C#AsynchronousC# 5.0

C# Problem Overview


Yesterday I was giving a talk about the new C# "async" feature, in particular delving into what the generated code looked like, and the GetAwaiter() / BeginAwait() / EndAwait() calls.

We looked in some detail at the state machine generated by the C# compiler, and there were two aspects we couldn't understand:

  • Why the generated class contains a Dispose() method and a $__disposing variable, which never appear to be used (and the class doesn't implement IDisposable).
  • Why the internal state variable is set to 0 before any call to EndAwait(), when 0 normally appears to mean "this is the initial entry point".

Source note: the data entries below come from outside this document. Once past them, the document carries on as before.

-- ==== Sys2Proof/Machine/Ranked.lean ====
section
/-!
DEFINITION. Ranked lists in accumulator tiles (R176-R188).
-/
namespace Sys2Proof.Machine

/-! ### The configuration (R177, R179) -/

def RankedConfig.k (c : RankedConfig) : Nat := bits c.word 0 11
def RankedConfig.kt (c : RankedConfig) : Nat := bits c.word 11 3
def RankedConfig.smallest (c : RankedConfig) : Bool := bit c.word 14
def RankedConfig.sh (c : RankedConfig) : Bool := bit c.word 15
/-- R176: the rows of a list and the lists of a tile. -/
def RankedConfig.rows (c : RankedConfig) : Nat := (c.k + 127) / 128
def RankedConfig.lists (c : RankedConfig) : Nat := 128 / c.rows
/-- R177: the TYPE code of KT. -/
def keyType (kt : Nat) : Nat :=
  match kt with
  | 0 => 10 | 1 => 11 | 2 => 12 | 3 => 3 | _ => 7
/-- R76: 16-bit keys lie in the upper half of OKEY. -/
def keyShift (kt : Nat) : Nat := if kt = 1 ∨ kt = 2 then 2 ^ 16 else 1
/-- R76: OKEY of a key. -/
def okeyOf (kt x : Nat) : Nat := orderedKey (keyType kt) x * keyShift kt
/-- R76: the key of an OKEY. -/
def keyOf (kt ok : Nat) : Nat := unorderedKey (keyType kt) (ok / keyShift kt)
/-- R77: the sentinel's OKEY: least in largest mode, greatest in smallest mode. -/
def sentinelOkey (kt : Nat) (smallest : Bool) : Nat :=
  if smallest then (2 ^ typeWidth (keyType kt) - 1) * keyShift kt else 0
/-- R181: the rank key: the greater ranks first. -/
def rankKey (smallest : Bool) (ok : Nat) : Nat := if smallest then 2 ^ 32 - 1 - ok else ok

/-! ### Entries (R176) -/

/-- One entry with its poison. -/
structure Entry where
  okey : Nat
  index : Nat
  v : Bool
  origin : Nat
  bad : Bool
  deriving DecidableEq, Repr

/-- R176: the 80 bits of an entry. -/
def Entry.code (e : Entry) : Nat := e.okey * 2 ^ 48 + e.index * 2 ^ 16 + (if e.v then 2 ^ 15 else 0) + e.origin
/-- The entry of 80 bits. -/
def entryOf (x : Nat) (bad : Bool) : Entry :=
  ⟨x / 2 ^ 48 % 2 ^ 32, x / 2 ^ 16 % 2 ^ 32, x / 2 ^ 15 % 2 == 1, x % 2 ^ 15, bad⟩
/-- R176: an entry at reset. -/
def emptyEntry (c : RankedConfig) : Entry := ⟨sentinelOkey c.kt c.smallest, 2 ^ 32 - 1, false, 0, false⟩

/-- R176: does `a` rank before `b`? -/
def ranksBefore (smallest : Bool) (a b : Entry) : Bool :=
  let ka := rankKey smallest a.okey
  let kb := rankKey smallest b.okey
  decide (kb < ka) || (ka == kb && (decide (a.index < b.index) || (a.index == b.index && decide (a.origin < b.origin))))

/-- R180: an entry inserted by rank. -/
def insertEntry (smallest : Bool) (x : Entry) : List Entry → List Entry
  | [] => [x]
  | y :: r => if ranksBefore smallest x y then x :: y :: r else y :: insertEntry smallest x r

/-- The `n` fields of `w` bits of a number, the lowest first. -/
def splitFields (w : Nat) : Nat → Nat → List Nat
  | 0, _ => []
  | n + 1, x => x % 2 ^ w :: splitFields w n (x / 2 ^ w)
/-- Fields of `w` bits packed, the first in the low bits. -/
def packFields (w : Nat) (l : List Nat) : Nat := l.foldr (fun x a => x + 2 ^ w * a) 0

/-- A ranked tile's list: its header and its valid entries in rank order. -/
structure RankedList where
  head : ListHeader
  entries : List Entry
  deriving DecidableEq, Repr

/-- R176: the first element of list `l`. -/
def listBase (c : RankedConfig) (l : Nat) : Nat := l * c.rows * 128

/-- R176: list `l` of the tile. -/
def Tile.list (t : Tile) (c : RankedConfig) (l : Nat) : RankedList :=
  let h := t.lists.getD l ⟨0, 0, false⟩
  let b := listBase c l
  let xs := splitFields 80 h.len (t.elems.extractLsb' (80 * b) (80 * h.len)).toNat
  ⟨h, xs.zipIdx.map fun x => entryOf x.1 (t.poison.getLsbD (b + x.2))⟩

/-- R176, R180: list `l` replaced by at most K entries; the positions after them are at reset. -/
def Tile.setList (t : Tile) (c : RankedConfig) (l : Nat) (x : RankedList) : Tile :=
  let es := x.entries.take c.k
  let b := listBase c l
  let all := es ++ List.replicate (c.k - es.length) (emptyEntry c)
  { t with
    elems := setField t.elems (80 * b) (80 * c.k) (packFields 80 (all.map Entry.code))
    poison := setField t.poison b c.k (packFields 1 (all.map fun e => if e.bad then 1 else 0))
    lists := t.lists.set l { x.head with len := es.length } }

/-- R177: THR, where LEN = K. -/
def RankedList.thr (x : RankedList) (c : RankedConfig) : Option Nat :=
  if x.entries.length = c.k then (x.entries.getLast?).map Entry.okey else none
/-- R177: THR or the sentinel's OKEY. -/
def RankedList.thrOrSentinel (x : RankedList) (c : RankedConfig) : Nat := (x.thr c).getD (sentinelOkey c.kt c.smallest)
/-- R181: the rank key of the threshold; 0, which prunes nothing, where there is none. -/
def RankedList.thrRank (x : RankedList) (c : RankedConfig) : Nat := ((x.thr c).map (rankKey c.smallest)).getD 0
/-- R180: THR improved. -/
def improved (c : RankedConfig) (old new : RankedList) : Option Nat :=
  match old.thr c, new.thr c with
  | none, some n => some (rankKey c.smallest n)
  | some o, some n => if rankKey c.smallest o < rankKey c.smallest n then some (rankKey c.smallest n) else none
  | _, none => none

/-- R177, R180, R185: `x` added to SUMALL: an EA80 value rounded in RNE, or an integer wrapped to 80 bits; OVF is sticky. -/
def addSum (h : ListHeader) (kt : Nat) (x : FVal) (z : Int) : ListHeader :=
  let old := h.sumall.toNat
  if kt < 3 then
    let (v, o) := fpUpdate old [x]
    let inf := match ea80.val v with | .inf _ => true | _ => false
    { h with sumall := BitVec.ofNat 80 v, ovf := h.ovf || (o && inf) }
  else
    let (v, o) := intUpdate old [z]
    { h with sumall := BitVec.ofNat 80 v, ovf := h.ovf || o }

/-- R177: the value of a key. -/
def keyValue (kt x : Nat) : FVal := if kt < 3 then (fmtOf (keyType kt)).val x else intVal (intOf (keyType kt) x)
def keyInt (kt x : Nat) : Int := if kt < 3 then 0 else intOf (keyType kt) x

/-! ### Checks (R177, R178) -/

/-- R38: ZLIST. -/
def State.zlist (s : State) : Nat := s.hart.csr.zlist.toNat

/-- R177: the tile is in ranked mode. -/
def rankedMode (s : State) (z : BitVec 3) : Except Trap Unit := demand (s.tile z).ranked (tileExtent s)
/-- R177: the tile is ranked and configured, and holds the list of ZLIST where the instruction uses it. -/
def configured (s : State) (z : BitVec 3) (uses : Bool) : Except Trap RankedConfig :=
  match (s.tile z).ranked, (s.tile z).cfg with
  | true, some c => if uses ∧ c.lists ≤ s.zlist then .error (tileExtent s) else .ok c
  | _, _ => .error (tileExtent s)

/-! ### ZRCFG (R179) -/

/-- R179: the word of ZRCFG is well formed. -/
def rankedWordOk (w : Word) : Bool :=
  bits w 20 44 == 0 && decide (1 ≤ bits w 0 11) && decide (bits w 0 11 ≤ 1024) && decide (bits w 11 3 ≤ 4) &&
  decide (bits w 16 4 ≤ 8)

/-- R176, R179: a tile with every list empty. -/
def freshLists (c : RankedConfig) : Tile :=
  let list := packFields 80 (List.replicate c.k (emptyEntry c).code)
  { Tile.zero with
    ranked := true
    elems := BitVec.ofNat _ (packFields (80 * 128 * c.rows) (List.replicate c.lists list))
    cfg := some c
    lists := List.replicate c.lists ⟨0, 0, false⟩ }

I suspect the first point could be answered by doing something more interesting within the async method, although if anyone has any further information I'd be glad to hear it. This question is more about the second point, however.

Here's a very simple piece of sample code:

using System.Threading.Tasks;

class Test
{
    static async Task<int> Sum(Task<int> t1, Task<int> t2)
    {
        return await t1 + await t2;
    }
}

... and here's the code which gets generated for the MoveNext() method which implements the state machine. This is copied directly from Reflector - I haven't fixed up the unspeakable variable names:

public void MoveNext()
{
    try
    {
        this.$__doFinallyBodies = true;
        switch (this.<>1__state)
        {
            case 1:
                break;

            case 2:
                goto Label_00DA;

            case -1:
                return;

            default:
                this.<a1>t__$await2 = this.t1.GetAwaiter<int>();
                this.<>1__state = 1;
                this.$__doFinallyBodies = false;
                if (this.<a1>t__$await2.BeginAwait(this.MoveNextDelegate))
                {
                    return;
                }
                this.$__doFinallyBodies = true;
                break;
        }
        this.<>1__state = 0;
        this.<1>t__$await1 = this.<a1>t__$await2.EndAwait();
        this.<a2>t__$await4 = this.t2.GetAwaiter<int>();
        this.<>1__state = 2;
        this.$__doFinallyBodies = false;
        if (this.<a2>t__$await4.BeginAwait(this.MoveNextDelegate))
        {
            return;
        }
        this.$__doFinallyBodies = true;
    Label_00DA:
        this.<>1__state = 0;
        this.<2>t__$await3 = this.<a2>t__$await4.EndAwait();
        this.<>1__state = -1;
        this.$builder.SetResult(this.<1>t__$await1 + this.<2>t__$await3);
    }
    catch (Exception exception)
    {
        this.<>1__state = -1;
        this.$builder.SetException(exception);
    }
}

It's long, but the important lines for this question are these:

// End of awaiting t1
this.<>1__state = 0;
this.<1>t__$await1 = this.<a1>t__$await2.EndAwait();

// End of awaiting t2
this.<>1__state = 0;
this.<2>t__$await3 = this.<a2>t__$await4.EndAwait();

In both cases the state is changed again afterwards before it's next obviously observed... so why set it to 0 at all? If MoveNext() were called again at this point (either directly or via Dispose) it would effectively start the async method again, which would be wholly inappropriate as far as I can tell... if and MoveNext() isn't called, the change in state is irrelevant.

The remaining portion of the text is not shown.